Task » Look through the data below for the line with "def cdWidths (codes", and transcribe it exactly together with each line after it up to and including the line with "if o.aborted then 9". Give nothing else.

[Records from a data source]

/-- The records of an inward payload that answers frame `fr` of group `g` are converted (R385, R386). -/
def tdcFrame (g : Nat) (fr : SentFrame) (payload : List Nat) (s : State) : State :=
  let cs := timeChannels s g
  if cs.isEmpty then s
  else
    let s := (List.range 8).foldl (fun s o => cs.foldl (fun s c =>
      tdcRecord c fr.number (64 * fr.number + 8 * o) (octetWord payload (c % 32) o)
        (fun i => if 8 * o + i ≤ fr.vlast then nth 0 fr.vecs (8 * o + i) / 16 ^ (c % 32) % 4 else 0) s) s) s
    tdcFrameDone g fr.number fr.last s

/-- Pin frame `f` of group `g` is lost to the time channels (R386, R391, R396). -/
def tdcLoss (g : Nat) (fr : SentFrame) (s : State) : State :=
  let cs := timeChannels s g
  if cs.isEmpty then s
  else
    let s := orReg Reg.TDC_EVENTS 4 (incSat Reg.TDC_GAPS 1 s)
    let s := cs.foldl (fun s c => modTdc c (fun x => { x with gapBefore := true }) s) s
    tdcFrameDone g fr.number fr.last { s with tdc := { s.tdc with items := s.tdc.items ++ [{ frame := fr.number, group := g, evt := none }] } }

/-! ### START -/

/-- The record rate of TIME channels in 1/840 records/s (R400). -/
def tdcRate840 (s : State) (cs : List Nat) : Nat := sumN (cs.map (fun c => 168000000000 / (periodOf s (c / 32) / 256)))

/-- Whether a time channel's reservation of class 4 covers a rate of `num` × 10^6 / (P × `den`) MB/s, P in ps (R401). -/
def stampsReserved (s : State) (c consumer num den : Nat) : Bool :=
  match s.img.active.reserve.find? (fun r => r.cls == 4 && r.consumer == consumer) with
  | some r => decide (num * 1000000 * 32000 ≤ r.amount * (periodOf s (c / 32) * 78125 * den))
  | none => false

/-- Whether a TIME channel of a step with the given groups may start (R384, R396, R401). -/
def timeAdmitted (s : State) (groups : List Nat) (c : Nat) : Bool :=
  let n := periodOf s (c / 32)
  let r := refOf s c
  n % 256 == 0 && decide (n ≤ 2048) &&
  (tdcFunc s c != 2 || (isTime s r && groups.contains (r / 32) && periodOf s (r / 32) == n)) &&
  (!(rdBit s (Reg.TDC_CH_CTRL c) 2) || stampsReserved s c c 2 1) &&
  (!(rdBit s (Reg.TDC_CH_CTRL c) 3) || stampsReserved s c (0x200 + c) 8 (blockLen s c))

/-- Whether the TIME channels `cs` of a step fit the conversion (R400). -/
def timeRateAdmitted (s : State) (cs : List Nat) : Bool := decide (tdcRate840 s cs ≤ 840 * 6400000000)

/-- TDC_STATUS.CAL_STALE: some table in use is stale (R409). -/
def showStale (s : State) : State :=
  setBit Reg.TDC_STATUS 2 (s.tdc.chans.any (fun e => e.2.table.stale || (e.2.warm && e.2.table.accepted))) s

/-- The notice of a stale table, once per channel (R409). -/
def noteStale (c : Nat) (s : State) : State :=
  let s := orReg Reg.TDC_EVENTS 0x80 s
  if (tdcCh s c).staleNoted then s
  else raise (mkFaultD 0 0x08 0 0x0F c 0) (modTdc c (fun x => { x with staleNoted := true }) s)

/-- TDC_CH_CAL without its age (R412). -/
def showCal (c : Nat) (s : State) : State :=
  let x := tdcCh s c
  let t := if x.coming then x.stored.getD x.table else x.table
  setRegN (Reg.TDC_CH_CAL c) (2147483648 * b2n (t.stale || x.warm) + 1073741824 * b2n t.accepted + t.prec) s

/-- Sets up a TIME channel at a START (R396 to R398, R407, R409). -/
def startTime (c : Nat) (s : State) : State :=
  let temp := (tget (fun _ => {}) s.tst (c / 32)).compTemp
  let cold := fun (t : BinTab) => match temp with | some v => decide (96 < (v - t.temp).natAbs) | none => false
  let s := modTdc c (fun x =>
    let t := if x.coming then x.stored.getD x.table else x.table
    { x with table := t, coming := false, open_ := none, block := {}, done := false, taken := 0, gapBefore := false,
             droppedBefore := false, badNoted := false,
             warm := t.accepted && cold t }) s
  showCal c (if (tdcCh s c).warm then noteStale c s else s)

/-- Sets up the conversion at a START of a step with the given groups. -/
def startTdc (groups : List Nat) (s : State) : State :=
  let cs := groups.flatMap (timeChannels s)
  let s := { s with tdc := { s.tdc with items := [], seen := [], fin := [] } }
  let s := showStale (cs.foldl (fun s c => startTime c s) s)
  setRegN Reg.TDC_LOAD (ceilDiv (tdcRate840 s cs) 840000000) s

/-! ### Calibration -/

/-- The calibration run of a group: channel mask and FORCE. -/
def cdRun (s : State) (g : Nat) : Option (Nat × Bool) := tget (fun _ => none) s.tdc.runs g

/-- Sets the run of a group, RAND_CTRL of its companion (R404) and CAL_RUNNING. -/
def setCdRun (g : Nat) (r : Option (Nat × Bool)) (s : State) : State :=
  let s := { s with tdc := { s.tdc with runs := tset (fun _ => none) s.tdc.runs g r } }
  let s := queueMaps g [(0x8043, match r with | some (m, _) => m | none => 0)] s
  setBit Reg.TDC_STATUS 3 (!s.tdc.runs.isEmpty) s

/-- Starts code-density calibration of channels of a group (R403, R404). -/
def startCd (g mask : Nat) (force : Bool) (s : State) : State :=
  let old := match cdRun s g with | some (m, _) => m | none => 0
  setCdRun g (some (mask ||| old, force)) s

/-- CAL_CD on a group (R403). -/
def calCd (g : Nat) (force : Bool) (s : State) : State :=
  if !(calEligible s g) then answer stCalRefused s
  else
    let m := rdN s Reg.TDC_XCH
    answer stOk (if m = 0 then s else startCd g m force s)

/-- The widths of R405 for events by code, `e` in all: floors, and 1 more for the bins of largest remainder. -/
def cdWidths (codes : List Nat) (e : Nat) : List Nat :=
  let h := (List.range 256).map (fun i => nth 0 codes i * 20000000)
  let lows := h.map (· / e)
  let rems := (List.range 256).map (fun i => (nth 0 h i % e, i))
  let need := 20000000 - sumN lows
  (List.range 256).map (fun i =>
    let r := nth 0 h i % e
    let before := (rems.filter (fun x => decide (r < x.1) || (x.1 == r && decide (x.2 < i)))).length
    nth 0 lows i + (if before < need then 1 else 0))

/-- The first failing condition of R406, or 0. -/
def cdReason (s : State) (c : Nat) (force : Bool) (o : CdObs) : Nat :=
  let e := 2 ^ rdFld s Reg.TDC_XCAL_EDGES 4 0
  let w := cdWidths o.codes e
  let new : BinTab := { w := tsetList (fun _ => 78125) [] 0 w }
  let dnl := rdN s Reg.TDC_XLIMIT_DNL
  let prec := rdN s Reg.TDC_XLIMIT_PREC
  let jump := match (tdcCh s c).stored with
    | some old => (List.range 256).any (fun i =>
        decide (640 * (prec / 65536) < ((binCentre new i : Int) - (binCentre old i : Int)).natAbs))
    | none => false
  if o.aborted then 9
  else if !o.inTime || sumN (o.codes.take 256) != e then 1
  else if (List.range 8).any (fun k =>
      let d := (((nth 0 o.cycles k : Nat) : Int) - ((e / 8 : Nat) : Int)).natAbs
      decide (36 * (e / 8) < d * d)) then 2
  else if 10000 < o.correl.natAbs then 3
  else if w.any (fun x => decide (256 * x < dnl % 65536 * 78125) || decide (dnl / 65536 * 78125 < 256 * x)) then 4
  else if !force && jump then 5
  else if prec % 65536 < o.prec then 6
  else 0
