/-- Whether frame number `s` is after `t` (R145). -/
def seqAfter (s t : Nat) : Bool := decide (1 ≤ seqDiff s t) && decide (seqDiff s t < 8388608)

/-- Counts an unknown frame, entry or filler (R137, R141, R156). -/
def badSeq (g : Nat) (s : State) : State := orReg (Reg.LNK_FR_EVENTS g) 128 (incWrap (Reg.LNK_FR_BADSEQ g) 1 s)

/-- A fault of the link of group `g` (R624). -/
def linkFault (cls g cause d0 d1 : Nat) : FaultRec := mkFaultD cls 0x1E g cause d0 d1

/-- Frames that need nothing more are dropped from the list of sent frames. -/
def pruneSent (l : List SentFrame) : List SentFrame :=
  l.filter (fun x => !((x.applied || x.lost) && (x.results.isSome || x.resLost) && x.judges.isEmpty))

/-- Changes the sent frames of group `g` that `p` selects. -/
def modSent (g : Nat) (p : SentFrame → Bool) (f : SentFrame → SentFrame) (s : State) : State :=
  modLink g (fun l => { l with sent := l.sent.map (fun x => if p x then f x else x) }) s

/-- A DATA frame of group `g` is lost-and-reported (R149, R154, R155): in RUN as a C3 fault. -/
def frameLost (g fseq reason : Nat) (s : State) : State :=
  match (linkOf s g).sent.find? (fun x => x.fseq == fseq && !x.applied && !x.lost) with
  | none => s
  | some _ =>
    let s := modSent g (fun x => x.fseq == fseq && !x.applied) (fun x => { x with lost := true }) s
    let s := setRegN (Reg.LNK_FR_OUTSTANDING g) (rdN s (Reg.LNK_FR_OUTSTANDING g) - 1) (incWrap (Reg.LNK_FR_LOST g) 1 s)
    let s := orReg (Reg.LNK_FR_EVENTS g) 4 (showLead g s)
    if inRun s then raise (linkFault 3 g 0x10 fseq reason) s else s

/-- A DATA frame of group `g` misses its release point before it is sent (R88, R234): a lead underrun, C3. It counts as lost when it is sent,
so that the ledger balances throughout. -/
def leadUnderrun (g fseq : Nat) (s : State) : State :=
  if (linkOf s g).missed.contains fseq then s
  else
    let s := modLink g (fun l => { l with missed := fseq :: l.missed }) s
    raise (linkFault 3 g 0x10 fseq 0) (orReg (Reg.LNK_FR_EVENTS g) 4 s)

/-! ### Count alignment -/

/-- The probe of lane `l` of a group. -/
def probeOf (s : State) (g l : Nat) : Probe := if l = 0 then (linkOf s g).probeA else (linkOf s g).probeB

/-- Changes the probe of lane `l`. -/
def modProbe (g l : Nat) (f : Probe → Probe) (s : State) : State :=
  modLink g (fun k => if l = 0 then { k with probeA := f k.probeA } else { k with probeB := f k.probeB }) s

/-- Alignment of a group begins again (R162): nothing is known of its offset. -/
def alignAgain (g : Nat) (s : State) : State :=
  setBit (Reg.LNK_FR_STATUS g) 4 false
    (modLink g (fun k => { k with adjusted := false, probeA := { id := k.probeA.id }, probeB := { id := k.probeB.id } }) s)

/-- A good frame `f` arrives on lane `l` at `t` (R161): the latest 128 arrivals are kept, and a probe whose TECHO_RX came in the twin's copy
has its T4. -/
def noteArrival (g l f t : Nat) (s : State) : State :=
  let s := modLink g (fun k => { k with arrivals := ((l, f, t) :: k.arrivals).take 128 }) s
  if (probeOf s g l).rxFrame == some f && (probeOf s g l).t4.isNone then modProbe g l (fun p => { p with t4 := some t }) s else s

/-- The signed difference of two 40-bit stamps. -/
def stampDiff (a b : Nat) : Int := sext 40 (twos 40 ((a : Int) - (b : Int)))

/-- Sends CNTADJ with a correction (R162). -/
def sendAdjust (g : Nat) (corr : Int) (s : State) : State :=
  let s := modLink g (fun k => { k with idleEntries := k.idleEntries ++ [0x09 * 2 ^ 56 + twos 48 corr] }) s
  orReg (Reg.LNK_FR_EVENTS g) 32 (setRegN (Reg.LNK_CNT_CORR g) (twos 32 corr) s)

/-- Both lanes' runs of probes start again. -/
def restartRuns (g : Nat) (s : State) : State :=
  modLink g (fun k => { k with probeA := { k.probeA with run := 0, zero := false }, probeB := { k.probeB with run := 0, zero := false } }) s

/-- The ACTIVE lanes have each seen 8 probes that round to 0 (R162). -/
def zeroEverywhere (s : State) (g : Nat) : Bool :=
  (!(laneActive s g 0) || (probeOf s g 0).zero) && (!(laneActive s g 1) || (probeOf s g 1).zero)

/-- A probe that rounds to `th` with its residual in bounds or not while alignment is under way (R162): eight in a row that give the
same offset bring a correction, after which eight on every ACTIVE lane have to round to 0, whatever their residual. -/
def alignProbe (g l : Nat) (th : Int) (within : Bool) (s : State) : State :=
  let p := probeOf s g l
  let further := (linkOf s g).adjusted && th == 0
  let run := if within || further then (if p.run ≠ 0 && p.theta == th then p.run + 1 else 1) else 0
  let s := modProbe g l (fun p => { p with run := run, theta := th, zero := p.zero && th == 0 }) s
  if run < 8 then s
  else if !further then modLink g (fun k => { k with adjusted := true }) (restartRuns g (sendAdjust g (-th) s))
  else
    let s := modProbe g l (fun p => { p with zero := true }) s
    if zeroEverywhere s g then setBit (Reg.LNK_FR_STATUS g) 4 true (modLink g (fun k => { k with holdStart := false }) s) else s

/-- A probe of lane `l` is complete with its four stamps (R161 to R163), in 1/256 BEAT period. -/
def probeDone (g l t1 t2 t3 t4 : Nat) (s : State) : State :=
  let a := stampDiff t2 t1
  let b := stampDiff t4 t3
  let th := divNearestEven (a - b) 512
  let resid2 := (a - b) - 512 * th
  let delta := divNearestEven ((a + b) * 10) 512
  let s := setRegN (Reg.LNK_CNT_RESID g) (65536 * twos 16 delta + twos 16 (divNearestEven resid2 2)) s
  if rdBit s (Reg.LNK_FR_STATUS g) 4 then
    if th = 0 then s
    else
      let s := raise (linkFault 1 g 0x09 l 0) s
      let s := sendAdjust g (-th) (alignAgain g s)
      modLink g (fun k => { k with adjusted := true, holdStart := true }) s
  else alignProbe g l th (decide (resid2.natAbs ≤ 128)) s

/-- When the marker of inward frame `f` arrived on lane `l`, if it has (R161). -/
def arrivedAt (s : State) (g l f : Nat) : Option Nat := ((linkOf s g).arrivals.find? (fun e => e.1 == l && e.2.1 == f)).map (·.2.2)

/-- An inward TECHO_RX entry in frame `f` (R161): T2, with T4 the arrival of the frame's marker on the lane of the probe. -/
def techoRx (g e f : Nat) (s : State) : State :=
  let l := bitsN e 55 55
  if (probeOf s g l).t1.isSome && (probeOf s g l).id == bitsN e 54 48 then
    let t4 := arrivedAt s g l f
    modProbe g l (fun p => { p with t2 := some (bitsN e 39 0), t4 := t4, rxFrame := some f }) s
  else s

Solution to the problem »
def cdWidths (codes : List Nat) (e : Nat) : List Nat :=
  let h := (List.range 256).map (fun i => nth 0 codes i * 20000000)
  let lows := h.map (· / e)
  let rems := (List.range 256).map (fun i => (nth 0 h i % e, i))
  let need := 20000000 - sumN lows
  (List.range 256).map (fun i =>
    let r := nth 0 h i % e
    let before := (rems.filter (fun x => decide (r < x.1) || (x.1 == r && decide (x.2 < i)))).length
    nth 0 lows i + (if before < need then 1 else 0))

/-- The first failing condition of R406, or 0. -/
def cdReason (s : State) (c : Nat) (force : Bool) (o : CdObs) : Nat :=
  let e := 2 ^ rdFld s Reg.TDC_XCAL_EDGES 4 0
  let w := cdWidths o.codes e
  let new : BinTab := { w := tsetList (fun _ => 78125) [] 0 w }
  let dnl := rdN s Reg.TDC_XLIMIT_DNL
  let prec := rdN s Reg.TDC_XLIMIT_PREC
  let jump := match (tdcCh s c).stored with
    | some old => (List.range 256).any (fun i =>
        decide (640 * (prec / 65536) < ((binCentre new i : Int) - (binCentre old i : Int)).natAbs))
    | none => false
  if o.aborted then 9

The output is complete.